2. 网络设备商的后门权限。针对核心路由器 0day 漏洞的蠕虫病毒在传播过程中,有意或无意地封闭了国际出口。
2. Back door privileges for network equipment operators. International exports of worms are either intentionally or unintentionally closed during the transmission of the 0day bug in the core router.
3. 电信运营商的国际出口通讯故障。
3. International export communications failures of telecommunications operators.
4. 国家防火墙的限制和阻断。
4. Restrictions and disruptions on national firewalls.

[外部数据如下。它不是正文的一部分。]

-- ==== Sys2Proof/Laws/Faults.lean ====
section
/-! SUPPORT. The fault set: what a report does to the entry of its kind, and what it leaves of every entry. -/

namespace Sys2Proof.Machine

/-- The latched flag of the kind of number `j`. -/
abbrev FaultUnit.latchedAt (f : FaultUnit) (j : Fin 32) : Bool := (vget f.entries j).latched

theorem FaultUnit.entry_eq (f : FaultUnit) (k : FaultKind) : f.entry k = vget f.entries k.num := rfl

theorem FaultUnit.latchedAt_setEntry (f : FaultUnit) (k : FaultKind) (e : FaultEntry) (h : e.latched = (f.entry k).latched)
    (j : Fin 32) : (vget (f.setEntry k e).entries j).latched = (vget f.entries j).latched := by
  unfold FaultUnit.setEntry
  rw [vget_vset]
  split
  · next hj => rw [h, hj, FaultUnit.entry_eq]
  · rfl

@[simp] theorem FaultEntry.rise_latched (e : FaultEntry) (src : Source) (t : DWord) (d : Option Nat) :
    (e.rise src t d).latched = e.latched := by
  simp [FaultEntry.rise]

@[simp] theorem State.fall_latched (s : State) (k : FaultKind) (src : Source) (j : Fin 32) :
    (vget (s.fall k src).faults.entries j).latched = (vget s.faults.entries j).latched := by
  unfold State.fall State.setEntry
  split
  · exact FaultUnit.latchedAt_setEntry _ _ _ (by simp) _
  · rfl

@[simp] theorem State.alarmRise_latched (s : State) (k : FaultKind) (src : Source) (d : Option Nat) (j : Fin 32) :
    (vget (s.alarmRise k src d).faults.entries j).latched = (vget s.faults.entries j).latched := by
  unfold State.alarmRise State.setEntry
  split
  · rfl
  · simpa using FaultUnit.latchedAt_setEntry _ _ _ (by simp) _

@[simp] theorem State.alarmPulse_latched (s : State) (k : FaultKind) (src : Source) (d : Option Nat) (j : Fin 32) :
    (vget (s.alarmPulse k src d).faults.entries j).latched = (vget s.faults.entries j).latched := by
  simp [State.alarmPulse]

@[simp] theorem State.alarmLevel_latched (s : State) (k : FaultKind) (src : Source) (d : Option Nat) (now : Bool) (j : Fin 32) :
    (vget (s.alarmLevel k src d now).faults.entries j).latched = (vget s.faults.entries j).latched := by
  unfold State.alarmLevel
  split <;> simp

/-- A trip rise of an absent source latches its kind (R107 to R109). -/
theorem State.latchRise_latched (s : State) (k : FaultKind) (src : Source) (d : Option Nat)
    (h : s.sourcePresent k src = false) : ((s.latchRise k src d).faults.entry k).latched = true := by
  simp [State.latchRise, State.setEntry, h]

/-- After a fall the source is absent (R106). -/
theorem State.fall_source (s : State) (k : FaultKind) (src : Source) : (s.fall k src).sourcePresent k src = false := by
  unfold State.fall
  split
  · simp [State.sourcePresent, State.setEntry]
  · simp_all

/-- A report of one kind leaves the entries of the other kinds as they are (R106). -/
theorem State.fall_other (s : State) {k j : FaultKind} (src : Source) (h : j ≠ k) :
    (s.fall k src).faults.entry j = s.faults.entry j := by
  unfold State.fall
  split
  · simp [State.setEntry, FaultUnit.entry_setEntry_other _ _ h]
  · rfl

theorem State.alarmRise_other (s : State) {k j : FaultKind} (src : Source) (d : Option Nat) (h : j ≠ k) :
    (s.alarmRise k src d).faults.entry j = s.faults.entry j := by
  unfold State.alarmRise
  split
  · rfl
  · simp [State.setEntry, FaultUnit.entry_setEntry_other _ _ h]

theorem State.latchRise_other (s : State) {k j : FaultKind} (src : Source) (d : Option Nat) (h : j ≠ k) :
    (s.latchRise k src d).faults.entry j = s.faults.entry j := by
  unfold State.latchRise
  split
  · rfl
  · simp [State.setEntry, FaultUnit.entry_setEntry_other _ _ h]

/-- A rise of an absent alarm source: present, seen, dated, with its detail, and the notice raised (R106, R111). -/
theorem State.alarmRise_absent (s : State) (k : FaultKind) (src : Source) (d : Option Nat)
    (h : s.sourcePresent k src = false) :
    (s.alarmRise k src d).faults.entry k = { (s.faults.entry k).rise src s.req.partTime d with seen := true } ∧
    (s.alarmRise k src d).req.notice = s.req.notice ||| noticeBit noticeAlarm := by
  simp [State.alarmRise, State.setEntry, State.raiseNotice, h]

/-! ### What keeps the latched flags -/

@[simp] theorem foldl_latched {α : Type} (f : State → α → State) (l : List α) (s : State) (j : Fin 32)
    (h : ∀ s a, (vget (f s a).faults.entries j).latched = (vget s.faults.entries j).latched) :
    (vget (l.foldl f s).faults.entries j).latched = (vget s.faults.entries j).latched :=
  foldl_keeps (fun s : State => (vget s.faults.entries j).latched) f h l s

@[simp] theorem State.countDropped_latched (s : State) (j : Fin 32) :
    (vget (s.countDropped).faults.entries j).latched = (vget s.faults.entries j).latched := by
  simp only [State.countDropped]
  repeat' (first | split | simp)

@[simp] theorem State.countFailed_latched (s : State) (j : Fin 32) :
    (vget (s.countFailed).faults.entries j).latched = (vget s.faults.entries j).latched := by
  simp only [State.countFailed]
  repeat' (first | split | simp)

@[simp] theorem State.countEnd_latched (s : State) (st : StoreStatus) (j : Fin 32) :
    (vget (s.countEnd st).faults.entries j).latched = (vget s.faults.entries j).latched := by
  simp only [State.countEnd]
  repeat' (first | split | simp)

@[simp] theorem State.endRecord_latched (s : State) (id : Nat) (st : StoreStatus) (j : Fin 32) :
    (vget (s.endRecord id st).faults.entries j).latched = (vget s.faults.entries j).latched := by
  simp only [State.endRecord]
  repeat' (first | split | simp)

@[simp] theorem State.endHead_latched (st : StoreStatus) (s : State) (r : QueuedRecord) (j : Fin 32) :
    (vget (State.endHead st s r).faults.entries j).latched = (vget s.faults.entries j).latched := by
  simp only [State.endHead]
  repeat' (first | split | simp)

@[simp] theorem State.endQueue_latched (s : State) (st : StoreStatus) (j : Fin 32) :
    (vget (s.endQueue st).faults.entries j).latched = (vget s.faults.entries j).latched := by
  simp only [State.endQueue]
  repeat' (first | split | simp)

@[simp] theorem State.storeOut_latched (s : State) (j : Fin 32) :
    (vget (s.storeOut).faults.entries j).latched = (vget s.faults.entries j).latched := by
  simp only [State.storeOut]
  repeat' (first | split | simp)

@[simp] theorem State.storeGoOn_latched (s : State) (u : StoreUnit) (j : Fin 32) :
    (vget (s.storeGoOn u).faults.entries j).latched = (vget s.faults.entries j).latched := by
  simp only [State.storeGoOn]
  repeat' (first | split | simp)

@[simp] theorem State.handOver_latched (s : State) (r : Record) (j : Fin 32) :
    (vget (s.handOver r).faults.entries j).latched = (vget s.faults.entries j).latched := by
  simp only [State.handOver]
  repeat' (first | split | simp)

@[simp] theorem State.storeDone_latched (s : State) (j : Fin 32) :
    (vget (s.storeDone).faults.entries j).latched = (vget s.faults.entries j).latched := by
  simp only [State.storeDone]
  repeat' (first | split | simp)

@[simp] theorem State.storeFailed_latched (s : State) (j : Fin 32) :
    (vget (s.storeFailed).faults.entries j).latched = (vget s.faults.entries j).latched := by
  simp only [State.storeFailed]
  repeat' (first | split | simp)

@[simp] theorem State.eraseDone_latched (s : State) (j : Fin 32) :
    (vget (s.eraseDone).faults.entries j).latched = (vget s.faults.entries j).latched := by
  simp only [State.eraseDone]
  repeat' (first | split | simp)

@[simp] theorem State.eraseFailed_latched (s : State) (j : Fin 32) :
    (vget (s.eraseFailed).faults.entries j).latched = (vget s.faults.entries j).latched := by
  simp only [State.eraseFailed]
  repeat' (first | split | simp)

@[simp] theorem State.openFailed_latched (s : State) (j : Fin 32) :
    (vget (s.openFailed).faults.entries j).latched = (vget s.faults.entries j).latched := by
  simp only [State.openFailed]
  repeat' (first | split | simp)

@[simp] theorem State.scanAbsent_latched (s : State) (j : Fin 32) :
    (vget (s.scanAbsent).faults.entries j).latched = (vget s.faults.entries j).latched := by
  simp only [State.scanAbsent]
  repeat' (first | split | simp)

@[simp] theorem State.dropStored_latched (s : State) (greatest : Nat) (j : Fin 32) :
    (vget (s.dropStored greatest).faults.entries j).latched = (vget s.faults.entries j).latched := by
  simp only [State.dropStored]
  repeat' (first | split | simp)

@[simp] theorem State.scanDone_latched (s : State) (j : Fin 32) :
    (vget (s.scanDone).faults.entries j).latched = (vget s.faults.entries j).latched := by
  simp only [State.scanDone]
  repeat' (first | split | simp)

@[simp] theorem State.scanSector_latched (s : State) (u : StoreUnit) (i : Nat) (j : Fin 32) :
    (vget (s.scanSector u i).faults.entries j).latched = (vget s.faults.entries j).latched := by
  simp only [State.scanSector]
  repeat' (first | split | simp)

@[simp] theorem State.scanHeaderDone_latched (s : State) (bs : List Byte) (i : Nat) (j : Fin 32) :
    (vget (s.scanHeaderDone bs i).faults.entries j).latched = (vget s.faults.entries j).latched := by
  simp only [State.scanHeaderDone]
  repeat' (first | split | simp)

@[simp] theorem State.scanSlotDone_latched (s : State) (bs : List Byte) (i page : Nat) (j : Fin 32) :
    (vget (s.scanSlotDone bs i page).faults.entries j).latched = (vget s.faults.entries j).latched := by
  simp only [State.scanSlotDone]
  repeat' (first | split | simp)

@[simp] theorem State.scanIdentDone_latched (s : State) (bs : List Byte) (j : Fin 32) :
    (vget (s.scanIdentDone bs).faults.entries j).latched = (vget s.faults.entries j).latched := by
  simp only [State.scanIdentDone]
  repeat' (first | split | simp)

@[simp] theorem State.transferDone_latched (s : State) (bs : List Byte) (j : Fin 32) :
    (vget (s.transferDone bs).faults.entries j).latched = (vget s.faults.entries j).latched := by
  simp only [State.transferDone]
  repeat' (first | split | simp)

@[simp] theorem State.pollFailed_latched (s : State) (j : Fin 32) :
    (vget (s.pollFailed).faults.entries j).latched = (vget s.faults.entries j).latched := by
  simp only [State.pollFailed]
  repeat' (first | split | simp)

@[simp] theorem State.closeRecord_latched (s : State) (j : Fin 32) :
    (vget (s.closeRecord).faults.entries j).latched = (vget s.faults.entries j).latched := by
  simp only [State.closeRecord]
  repeat' (first | split | simp)

@[simp] theorem State.levelAtRest_latched (s : State) (j : Fin 32) :
    (vget (s.levelAtRest).faults.entries j).latched = (vget s.faults.entries j).latched := by
  simp only [State.levelAtRest]
  repeat' (first | split | simp)

@[simp] theorem State.formSingle_latched (s : State) (j : Fin 32) :
    (vget (s.formSingle).faults.entries j).latched = (vget s.faults.entries j).latched := by
  simp only [State.formSingle]
  repeat' (first | split | simp)

@[simp] theorem State.encodersAtRest_latched (s : State) (j : Fin 32) :
    (vget (s.encodersAtRest).faults.entries j).latched = (vget s.faults.entries j).latched := by
  simp only [State.encodersAtRest]
  repeat' (first | split | simp)

@[simp] theorem State.backrollOff_latched (s : State) (j : Fin 32) :
    (vget (s.backrollOff).faults.entries j).latched = (vget s.faults.entries j).latched := by
  simp only [State.backrollOff]
  repeat' (first | split | simp)

@[simp] theorem State.restEntry_latched (s : State) (j : Fin 32) :
    (vget (s.restEntry).faults.entries j).latched = (vget s.faults.entries j).latched := by
  simp only [State.restEntry]
  repeat' (first | split | simp)

@[simp] theorem State.closeWindow_latched (s : State) (j : Fin 32) :
    (vget (s.closeWindow).faults.entries j).latched = (vget s.faults.entries j).latched := by
  simp only [State.closeWindow]
  repeat' (first | split | simp)

@[simp] theorem State.closeIfZero_latched (s : State) (j : Fin 32) :
    (vget (s.closeIfZero).faults.entries j).latched = (vget s.faults.entries j).latched := by
  simp only [State.closeIfZero]
  repeat' (first | split | simp)

@[simp] theorem State.openWindow_latched (s : State) (j : Fin 32) :
    (vget (s.openWindow).faults.entries j).latched = (vget s.faults.entries j).latched := by
  simp only [State.openWindow]
  repeat' (first | split | simp)

end Sys2Proof.Machine
end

以上类似天灾的场景中,发动者都可以是体系外的成员,并且不需要耗费大量硬件和电力资源投入,只需要控制网络层就可以轻松实现。这就暴露出比特币和所有加密货币最致命的缺陷:网络层天然高度中心化。
In the above scenario of a natural disaster, the initiators can be extra-system members, without the need for costly hardware and electricity inputs, and can easily be achieved by controlling the network layer. This reveals the most deadly flaw in bitcoin and all encrypted currencies: the natural high-centralization of the network layer.
被忽略的默认前提:信道安全
The ignored default premise for
区块链的底层是 P2P 网络通信技术,区块链本质上是一个基于P2P的价值传输协议。
The bottom of the block chain is the P2P network communication technology, which is essentially a P2P-based value transfer protocol.
比特币采用了基于国际互联网(Internet)的 P2P(peer-to-peer)网络架构。P2P是指位于同一网络中的每台计算机都彼此对等,各个节点共同提供网络服务,不存在任何“特殊”节点。每个网络节点以“扁平(flat)”的拓扑结构相互连通。在P2P网络中不存在任何服务端(server)、中央化的服务、以及层级结构。P2P网络的节点之间交互运作、协同处理:每个节点在对外提供服务的同时也使用网络中其他节点所提供的服务。
Bitcoin uses the Internet-based P2P (peer-to-peer) network structure. The P2P refers to the reciprocity of each computer located in the same network, with each node providing the network service together. There are no “special” nodes. Each node is connected with a flat flat flat (flat) top-up structure. There is no service end (server), centralized service, and hierarchical structure in the P2P network. The P2P network operates interactively, synergeticly: each node provides external services while using other nodes in the network.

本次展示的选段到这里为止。